I have been searching Stackoverflow for hours hoping to find something I guessed was self-evident but nobody seemed to have asked (which might mean it is indeed self-evident).
I want to use tapply
or by
, to find the first time a specific event occurs in a dataframe (first non-zero value). The way I did this before was via
max.col(df, ties.method = c("first"))
But somehow this does not work when used in conjunction with either tapply or by. Here's some examplary data
FIRM<-as.vector(sample(c("a","b","c","d"),100,replace=T))
MOMENT<-as.vector(sample((1990:1995),100,replace=T))
EVENT<-as.vector(sample(c("x12","x43","x35","y71","y81","xy1","xy67","yy123","xx901"),100,replace=T))
OCCURENCE<-as.vector(sample(c(0,1),100,replace=T))
m<-as.data.frame(cbind(FIRM,MOMENT,EVENT,OCCURENCE))
So here is what I tried and did not work
tapply(m[,4],m[,3],max.col)
# This gives just 1s for every EVENT with the length of the resulting vector equal to number of EVENTs mentioned in the dataset
tapply(m[,4],m[,3],max.col(m, ties.method=c("first")))
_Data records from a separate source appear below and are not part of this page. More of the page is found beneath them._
/-- 41_transaction.md R141: Transaction A sends the command word high byte first, and the bytes that come back are not
latched and influence no later call, state or response. -/
def Obligations.FirstReplyIsDiscarded : Prop :=
  (∀ (s : State) w rest i o r cmd, s.seq = .idle → s.csExplicit = false → s.requests = w :: rest → decodeHreq w = .ok i →
    ReadRequest i o r → commandWord r = some cmd →
    step s = .next { s with requests := rest, op := o, rsel := r, seq := .aXfer,
                            history := .transfer (hi8 cmd) (lo8 cmd) none :: s.history }) ∧
  (∀ (s : State) rest cmd, s.seq = .aSel → s.selectAnswers = .ok :: rest → commandWord s.rsel = some cmd →
    step s = .next { s with selectAnswers := rest, seq := .aXfer,
                            history := .transfer (hi8 cmd) (lo8 cmd) none :: answerSelect .ok s.history }) ∧
  (∀ n (s : State) (a0 a1 b0 b1 : Byte) rest, s.seq = .aXfer →
    mapNext State.hideAnswers (run (n + 1) { s with transferAnswers := .ok a0 a1 :: rest }) =
    mapNext State.hideAnswers (run (n + 1) { s with transferAnswers := .ok b0 b1 :: rest }))

/-! The decoder and the response -/

/-- 42_decoder.md R170. -/
def Obligations.PayloadIsLowFourteenBits : Prop :=
  (∀ b0 b1 : Byte, dec14 b0 b1 = b0.extractLsb' 0 6 ++ b1) ∧
  (∀ b0 c0 b1 : Byte, b0.extractLsb' 0 6 = c0.extractLsb' 0 6 → dec14 b0 b1 = dec14 c0 b1) ∧
  dec14 0xFF#8 0xFF#8 = 0x3FFF#14 ∧ dec14 0xC0#8 0x00#8 = 0#14 ∧ dec14 0x40#8 0x01#8 = 1#14 ∧
  dec14 0x12#8 0x34#8 = 0x1234#14

/-- 42_decoder.md R171, and its word form. -/
def Obligations.DiagGainDecodeIsByteLevel : Prop :=
  (∀ b0 b1 : Byte,
    decDiag b0 = b0.extractLsb' 0 4 ∧ decGain b1 = b1 ∧
    decDiag b0 = (wordOf b0 b1).extractLsb' 8 4 ∧ decGain b1 = (wordOf b0 b1).extractLsb' 0 8 ∧
    (((0#2 ++ decDiag b0) ++ decGain b1) = dec14 b0 b1 ↔ b0.extractLsb' 4 2 = 0#2)) ∧
  decDiag 0xFF#8 = 0xF#4 ∧ decGain 0xFF#8 = 0xFF#8 ∧ decDiag 0xF0#8 = 0#4 ∧ decGain 0x00#8 = 0#8 ∧
  decDiag 0xF3#8 = 3#4 ∧ decGain 0x55#8 = 0x55#8

/-- 42_decoder.md R177: ranges, onto, and how many replies share a value. -/
def Obligations.DecodersAreOnto : Prop :=
  (∀ b0 b1 : Byte, (dec14 b0 b1).toNat ≤ 0x3FFF ∧ (decDiag b0).toNat ≤ 0xF ∧ (decGain b1).toNat ≤ 0xFF) ∧
  (∀ d : BitVec 14, ∃ l : List (Byte × Byte), l.Nodup ∧ l.length = 4 ∧
    ∀ b0 b1, dec14 b0 b1 = d ↔ (b0, b1) ∈ l) ∧
  (∀ (g : BitVec 4) (k : BitVec 8), ∃ l : List (Byte × Byte), l.Nodup ∧ l.length = 16 ∧
    ∀ b0 b1, (decDiag b0 = g ∧ decGain b1 = k) ↔ (b0, b1) ∈ l)

/-- 42_decoder.md R176: two replies to the no-op that differ only in their status bits give the same calls, states and
responses, unless the operation is `EXECUTE`, which returns the raw bytes. -/
def Obligations.StatusBitsAreNeverRead : Prop :=
  (∀ n (s : State) (b0 c0 b1 : Byte) rest, s.seq = .bXfer → s.op ≠ 1#3 → b0.extractLsb' 0 6 = c0.extractLsb' 0 6 →
    mapNext State.hideReply (run (n + 1) { s with transferAnswers := .ok b0 b1 :: rest }) =
    mapNext State.hideReply (run (n + 1) { s with transferAnswers := .ok c0 b1 :: rest })) ∧
  (∀ b0 b1 : Byte, completionData 1#3 b0 b1 = some (b0 ++ b1))

/-- 30_encoding.md R91: the status codes, the tag, no data beside `Err` and `Illegal`, and the packing and the range of
each operation's data. -/
def Obligations.ResponseFormat : Prop :=
  (∀ d, (Response.ok d).status = 0#2 ∧ (Response.ok d).etag = none ∧ (Response.ok d).data = some d) ∧
  (∀ e, (Response.err (.transport e)).status = 1#2 ∧ (Response.err (.transport e)).etag = some 0#1 ∧
    (Response.err (.transport e)).data = none) ∧
  (∀ e, (Response.err (.chipSelect e)).status = 1#2 ∧ (Response.err (.chipSelect e)).etag = some 1#1 ∧
    (Response.err (.chipSelect e)).data = none) ∧
  (Response.illegal.status = 2#2 ∧ Response.illegal.etag = none ∧ Response.illegal.data = none) ∧
  (∀ x : Response, x.status ≠ 3#2) ∧
  (∀ r a, addrOf r = some a → encodeAddress a ∈ wireWords ∧ encodeAddress a ≠ nopWord) ∧
  (∀ b0 b1 : Byte, completionData 1#3 b0 b1 = some (b0 ++ b1)) ∧
  (∀ (o : OpCode) (b0 b1 : Byte), (o = 2#3 ∨ o = 4#3 ∨ o = 5#3) →
    ∃ d, completionData o b0 b1 = some d ∧ d.extractLsb' 14 2 = 0#2 ∧ d.extractLsb' 0 14 = dec14 b0 b1 ∧
      d.toNat ≤ 0x3FFF) ∧
  (∀ b0 b1 : Byte, ∃ d, completionData 3#3 b0 b1 = some d ∧ d.extractLsb' 12 4 = 0#4 ∧
    d.extractLsb' 8 4 = decDiag b0 ∧ d.extractLsb' 0 8 = decGain b1 ∧ d.toNat ≤ 0x0FFF) ∧
  (∀ s t : State, s.csExplicit = false → (s.seq = .idle ∨ s.seq = .aXfer ∨ s.seq = .bXfer) → step s = .next t →
    ∀ e, t.responses ≠ .err (.chipSelect e) :: s.responses)

/-! Rules over the whole machine -/

/-- 10_state.md R20: the responses and the calls of every run from an idle PE are a function of the requests, the strap
and the answers: what the latches, the history and the past responses hold makes no difference. -/
def Obligations.NothingSurvivesAnOperation : Prop :=
  ∀ n (s : State) (t : State), s.seq = .idle → t.seq = .idle → s.csExplicit = t.csExplicit → s.requests = t.requests →
    s.selectAnswers = t.selectAnswers → s.transferAnswers = t.transferAnswers →
    ∃ s' t' calls replies, run n s = .next s' ∧ run n t = .next t' ∧
      s'.history = calls ++ s.history ∧ t'.history = calls ++ t.history ∧
      s'.responses = replies ++ s.responses ∧ t'.responses = replies ++ t.responses ∧
      s'.seq = t'.seq ∧ s'.requests = t'.requests ∧ s'.selectAnswers = t'.selectAnswers ∧
      s'.transferAnswers = t'.transferAnswers

/-- 20_memory.md R66: "The PE itself never reads the history". -/
def Obligations.HistoryIsNeverRead : Prop :=
  ∀ n (s : State) h, mapNext State.dropHistory (run n { s with history := h }) = mapNext State.dropHistory (run n s)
# Error in match.fun(FUN) :
'max.col(m, ties.method = c("first"))' is not a function, character or symbol
In addition: Warning message: In max.col(m, ties.method = c("first")) : NAs introduced by coercion
Number 2 is really the crux of the problem. For reasons unclear to me, max.col is not recognised as a function once you change the default tie-breaking method (i.e. "random") to to one I need (i.e. "first").
Additionally, I'd want to be able to find the year in which the non-zero occurs.
I think a sensible alternative would be to multiply the MOMENT column with the OCCURENCE column (call that ID) and look for the first non-zero value in ID (for each factor EVENT) keep that ID value and turn the other values into zero
m$MOMENT<-as.numeric(as.character(m$MOMENT))
m$OCCURENCE<-as.numeric(as.character(m$OCCURENCE))
m[,"ID"]<-m$MOMENT * m$OCCURENCE
I have tried to code this with a function containing a when
and if
statement and using break
but it does not work
tapply(m$ID,m$EVENT, function(x) m$ID[i]<- while (m$ID[i] == 0) {m$ID[i]
if (m$ID[i]>0) {m$YEAR[i] && break }})
The idea here was to iterate the function over EVENT while m$ID == 0 and then to change the value and break once m$ID > 0. Didn't work...
Any ideas on how to fix this (or much simpler solutions)?